Le plafond annuel pour la destruction de loups fait l’objet d’un arrêté dédié (arrêté du 23 octobre 2020 fixant le nombre maximum de spécimens de loups (Canis lupus) dont la destruction pourra être autorisée chaque année) et n’entre donc pas dans le champ du présent projet d’arrêté. Ce plafond sera maintenu à 19% (+2%) de la population totale estimée en 2026, selon la méthode capture-marquage-recapture. Toutefois, bien que le volume de destruction autorisé demeure inchangé, les modalités de gestion de ces destructions ont été prévues dans l’optique de réserver les tirs aux territoires où la prévention ou la diminution de dommages importants aux troupeaux domestiques est prioritaire.

Ainsi, le préfet coordonnateur aura la possibilité, si le niveau de consommation s’avérait trop précoce et avant l’atteinte du plafond, de suspendre temporairement ou jusqu’à la fin de l’année les déclarations et autorisations de tir sur les territoires qu’il détermine (article 4). Dans ces conditions, les tirs pourraient, sur accord du préfet coordonnateur, continuer d’être mis en œuvre seulement par les lieutenants de louveterie ou la brigade mobile d’intervention (article 5) afin de conserver une meilleure maîtrise de consommation du plafond.

C) Modifications et nouvelles dispositions

Un certain nombre de modifications et de nouvelles dispositions ont été introduites à l’occasion de ce projet d’arrêté.
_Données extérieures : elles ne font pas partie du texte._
/-! ## All together -/

/-- Every invariant of the part. -/
def State.inv (s : State) : Prop :=
  s.memory.wf ∧ s.tracksInv ∧ s.passagesSound ∧ s.banks.sound ∧ s.link.sound

/-- A property that every step keeps. -/
def KeptByStep (P : State → Prop) : Prop := ∀ s t : State, P s → step s = .next t → P t

/-- States that steps reach from a state, with commands joining the end of the queue at any time (log 5). -/
inductive Reaches : State → State → Prop where
  | here (s : State) : Reaches s s
  | step {s t u : State} : Reaches s t → step t = .next u → Reaches s u
  | arrive {s t : State} (c : Instr) : Reaches s t → Reaches s { t with pending := t.pending ++ [c] }

/-! ## Notices and settlement -/

/-- From s to u a notice is queued behind every other; with 64 waiting it is dropped (R186). -/
abbrev State.endsWithNotice (s u : State) (n : Notice) : Prop :=
  ∃ before, s.link.notices <+: before
    ∧ (before.length < 64 → u.link.notices = before ++ [⟨n, s.clock.epoch, s.clock.time, false⟩])
    ∧ (64 ≤ before.length → u.link.notices = before ∧ u.link.dropped = true)

/-- The record q of a passage whose record was p, after a settlement check at s (R40, R45): with every shot
terminal CLEAR goes to FILED and STOPPING to ABANDONED, with the settle time and epoch; else it stays. -/
def State.settledFrom (s : State) (p q : Passage) : Prop :=
  (q.shots.all (fun k => k.state.terminal) = true →
    (p.state = .clear → q.state = .filed ∧ q.settle = some (s.clock.time, s.clock.epoch))
    ∧ (p.state = .stopping → q.state = .abandoned ∧ q.settle = some (s.clock.time, s.clock.epoch)))
  ∧ (q.shots.all (fun k => k.state.terminal) = false ∨ (p.state ≠ .clear ∧ p.state ≠ .stopping) →
    q.state = p.state ∧ q.settle = p.settle)

/-! ## Passages that wind down and lines that go DOWN -/

/-- A reference to a shot of a passage that stands in one of these states. -/
def Passage.refIn (p : Passage) (states : List ShotState) (r : ShotRef) : Bool :=
  r.passage == p.number && (p.shots[r.shot]?).any (fun k => states.contains k.state)

/-- From s to u the shots of a passage, taken as its record p lists them, have wound down (R44, R88, R125):
those to fire have left the shot queue; the HELD ones have left the readout queue, their reservations are
returned, and a DISCARD of their slots is placed. -/
structure WoundDown (s u : State) (p : Passage) : Prop where
  shotQueue : u.shotQueue = s.shotQueue.filter (fun r => !p.refIn [.planned, .frozen] r)
  readout : u.readout = { s.readout with
    queue := s.readout.queue.filter (fun r => !p.refIn [.held] r) }
  memory : u.memory = { s.memory with
    reservations := s.memory.reservations.filter (fun e => !p.refIn [.held] e.shot) }
  /-- Of a line nothing but its orders changes, and nothing at all without a HELD shot of its camera. -/
  lines : ∀ c : Camera, u.lines[c] = { s.lines[c] with
    orders := u.lines[c].orders, outstanding := u.lines[c].outstanding }
  otherLines : ∀ c : Camera, (∀ k ∈ p.shots, k.state = .held → k.camera ≠ c) →
    u.lines[c] = s.lines[c]
  /-- An order in flight goes on. -/
  inFlight : ∀ (c : Camera) (o : Outstanding), s.lines[c].outstanding = some o →
    u.lines[c].outstanding = some o
  /-- The DISCARD of each HELD shot's slot is pending or in flight. -/
  discards : ∀ (i : Nat) (k : Shot) (slot : SlotNo), p.shots[i]? = some k → k.state = .held →
    s.lines[k.camera].slotOf ⟨p.number, i⟩ = some slot →
      u.lines[k.camera].orders.has (.discard slot) = true
        ∨ ∃ ends, u.lines[k.camera].outstanding = some ⟨.discard slot, ends, false⟩
  /-- A line without orders issues the first of its DISCARDs at once: the lower-numbered shot's, which is the
  model's choice (log 31). -/
  issued : ∀ (i : Nat) (k : Shot) (slot : SlotNo), p.shots[i]? = some k → k.state = .held →
    s.lines[k.camera].slotOf ⟨p.number, i⟩ = some slot →
    (∀ (j : Nat) (k' : Shot), j < i → p.shots[j]? = some k' → k'.state = .held →
      k'.camera ≠ k.camera) →
    s.lines[k.camera].outstanding = none → s.lines[k.camera].orders = .none →
      u.lines[k.camera].outstanding = some ⟨.discard slot, s.clock.elapsed + 50000, false⟩

/-- The notice of a passage that has been settled (R41). -/
def Passage.settleNotices (q : Passage) : List Notice :=
  if q.state = .filed then
    [.passageFiled q.number q.track q.direction q.axleTotal q.axles.length q.vehicles.length
      q.terminalCounts (q.faults.first.map (·.code))]
  else if q.state = .abandoned then
    [.passageAbandoned q.number q.track q.direction q.abandonReason q.terminalCounts
      (q.faults.first.map (·.code))]
  else []

/-- The bank of a passage is DRAINING, and no other passage bound to it is in APPROACHING or TAIL. -/
def State.drainsWith (s : State) (p : Passage) : Prop :=
  s.banks.slots[p.bank].state = .draining
    ∧ ∀ r ∈ s.table.passages, r.number ≠ p.number → r.bank = p.bank →
      r.state ≠ .approaching ∧ r.state ≠ .tail

/-- From s to u a passage with the record p has left APPROACHING and TAIL, and its record has become q: its
bank has been checked for draining, with BANK_DRAINED and the bound and busy counts after the change (R158,
R172), behind the notices that come first and before that of the passage's settlement (R41). -/
structure LeftOpen (s u : State) (p q : Passage) (first : List Notice) : Prop where
  drained : s.drainsWith p → u.banks = { s.banks with
    slots := setAt s.banks.slots p.bank ⟨.standby, s.banks.slots[p.bank].contents⟩ }
  kept : ¬ s.drainsWith p → u.banks = s.banks
  notices : ∀ drain : List Notice,
    (s.drainsWith p → drain = [.bankDrained p.bank (s.boundCount p.bank) (s.busyCount p.bank + 1)]) →
    (¬ s.drainsWith p → drain = []) →
    u.link.notices = (s.queueNotices (first ++ drain ++ q.settleNotices)).link.notices
    ∧ u.link.dropped = (s.queueNotices (first ++ drain ++ q.settleNotices)).link.dropped
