-- ==== Sys2Proof/Certificates/Slice0/Obligations.lean ====
section
/-! DEFINITION. The statements about the EB-412, one definition each. A request command's response is
written as `placeAnswer` at the end of the reply list, and `endEvent` is the close of an event, of which
`EventCloseFrame` says what it leaves alone. -/

section

open Sys2Proof Sys2Proof.Machine

/-! ## The block and its queue -/

/-- One step takes the command in front of the queue and runs it on the rest (the model's queue). -/
def Obligations.StepRunsFrontCommand : Prop :=
  ∀ (c : Instr) (rest : List Instr) (s : State), s.pending = c :: rest →
    step s = exec c { s with pending := rest }

/-- On an empty queue the first event that has fallen due by time is taken, and else one microsecond passes
on gantry time (modulo 2^48) and on the elapsed count. The model's choice: log 1, log 2. -/
def Obligations.StepOnEmptyQueue : Prop :=
  ∀ s : State, s.pending = [] →
    (∀ c, s.dueEvent = some c → step s = exec c s)
    ∧ (s.dueEvent = none →
        step s = .next { s with clock := ⟨s.clock.time + 1, s.clock.epoch, s.clock.elapsed + 1⟩ })

/-- Every well-formed command, in every state, has a next state. -/
def Obligations.EveryWellFormedCommandCompletes : Prop :=
  ∀ (c : Instr) (s : State), c.wellFormed = true → ∃ t, exec c s = .next t

/-- No command touches the waiting commands, and none but POWER_UP moves the elapsed count on which
intervals are timed (R3). The waiting commands are the model's own (its choice, log 5), and so is the shape of
the elapsed count, a count of microseconds beside gantry time (logs 1 and 10). -/
def Obligations.CommandsLeaveQueueAndElapsedCount : Prop :=
  ∀ (c : Instr) (s t : State), exec c s = .next t →
    t.pending = s.pending
    ∧ ((∀ levels, c ≠ .powerUp levels) → t.clock.elapsed = s.clock.elapsed)

/-! ## Power-up -/

/-- POWER_UP puts every block in the state its power-up rule gives, with the head healths taken from the
input levels (R1, R25, R53, R89, R107, R132, R151, R176, R199). The elapsed count and the stored bytes
start as logs 10, 7 and 8 say. -/
def Obligations.PowerUpState : Prop :=
  ∀ (levels : Vector HeadHealth 4) (s : State), ∃ u, exec (.powerUp levels) s = .next u
    ∧ u.clock = ⟨0, 0, 0⟩
    ∧ (∀ t : Track, u.tracks[t] = ⟨.disarmed, levels[t], [], [], none⟩)
    ∧ u.table = ⟨[], 1⟩
    ∧ u.shotQueue = []
    ∧ (∀ c : Camera, u.fire[c] = ⟨none, none⟩)
    ∧ (∀ b : StrobeNo, u.strobes[b] = ⟨none, none, none⟩)
    ∧ (∀ c : Camera, u.lines[c] =
        ⟨.unlinked, Vector.replicate 2 none, ⟨false, false, false, none, false⟩, none, 0, false, none⟩)
    ∧ u.readout = ⟨[], Vector.replicate 4 none⟩
    ∧ u.memory = ⟨[], [], [], false, [], []⟩
    ∧ (∀ b : BankNo, u.banks.slots[b] = ⟨.empty, Bank.empty⟩)
    ∧ u.banks.depth = 0 ∧ u.banks.restoreImage = none
    ∧ u.link = ⟨false, [], [], none, [], [], false, none, none⟩
    ∧ u.pending = s.pending

/-- After POWER_UP every trigger and strobe output is low, no busy interval runs, every strobe bank is READY
without a last flash, and the shot queue is empty (R107). -/
def Obligations.PowerUpOutputs : Prop :=
  ∀ (levels : Vector HeadHealth 4) (s : State), ∃ u, exec (.powerUp levels) s = .next u
    ∧ (∀ c : Camera, u.fire[c].trigger = none ∧ u.fire[c].busy = none)
    ∧ (∀ b : StrobeNo, u.strobes[b].output = none ∧ u.strobes[b].recharge = none
        ∧ u.strobes[b].flash = none)
    ∧ u.shotQueue = []

/-- The state after power-up with healthy heads (the levels are the model's choice, log 6) has every
invariant that the statements below say a step keeps. -/
def Obligations.ResetHasEveryInvariant : Prop :=
  State.reset.inv ∧ State.reset.memory.sparesSound ∧ State.reset.bindings ∧ State.reset.agree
Ainsi :
-  La perturbation intentionnelle, la capture, l’enlèvement, le transport de spécimens de loups sera possible aux fins de recherche scientifique pour le Muséum d’Histoire Naturelle, l’Office Français de la Biodiversité et le Centre National de la Recherche Scientifique sans qu’une dérogation au titre des espèces protégées soit nécessaire (article 1er et article 27) ;
-  Les modalités de mise en œuvre des tirs ainsi que le matériel de tir autorisé ont été précisés (article 14) ;
-  Les tirs de défense simple et de défense renforcée ont été fusionnés en un unique « tir de défense » dont le nombre de tireurs par lot ne peut excéder deux (ou trois par dérogation) (article 17) ;
-  Les modalités applicables aux troupeaux protégés ont été étendues (article 5) aux troupeaux ou lots d’animaux considérés comme non-protégeables (article 8) ainsi qu’aux troupeaux situés dans certaines zones d’expansion (zone difficilement protégeable) (article 26) ;
-  Les tirs de prélèvement sont possibles après accord du préfet coordonnateur à partir du 1er juillet (article 18), pour les élevages protégés ou situés en zone difficilement protégeable, si des dommages exceptionnels continuent d’être constatés malgré la mise en œuvre de tirs de défense (article 20) ;
- Les tirs de prélèvement seront mis en œuvre sous la responsabilité des lieutenants de louveterie ou l’OFB avec l’appui de chasseurs.

Un tableau récapitulatif des différentes évolutions du protocole de tir est présenté dans le rapport de présentation joint.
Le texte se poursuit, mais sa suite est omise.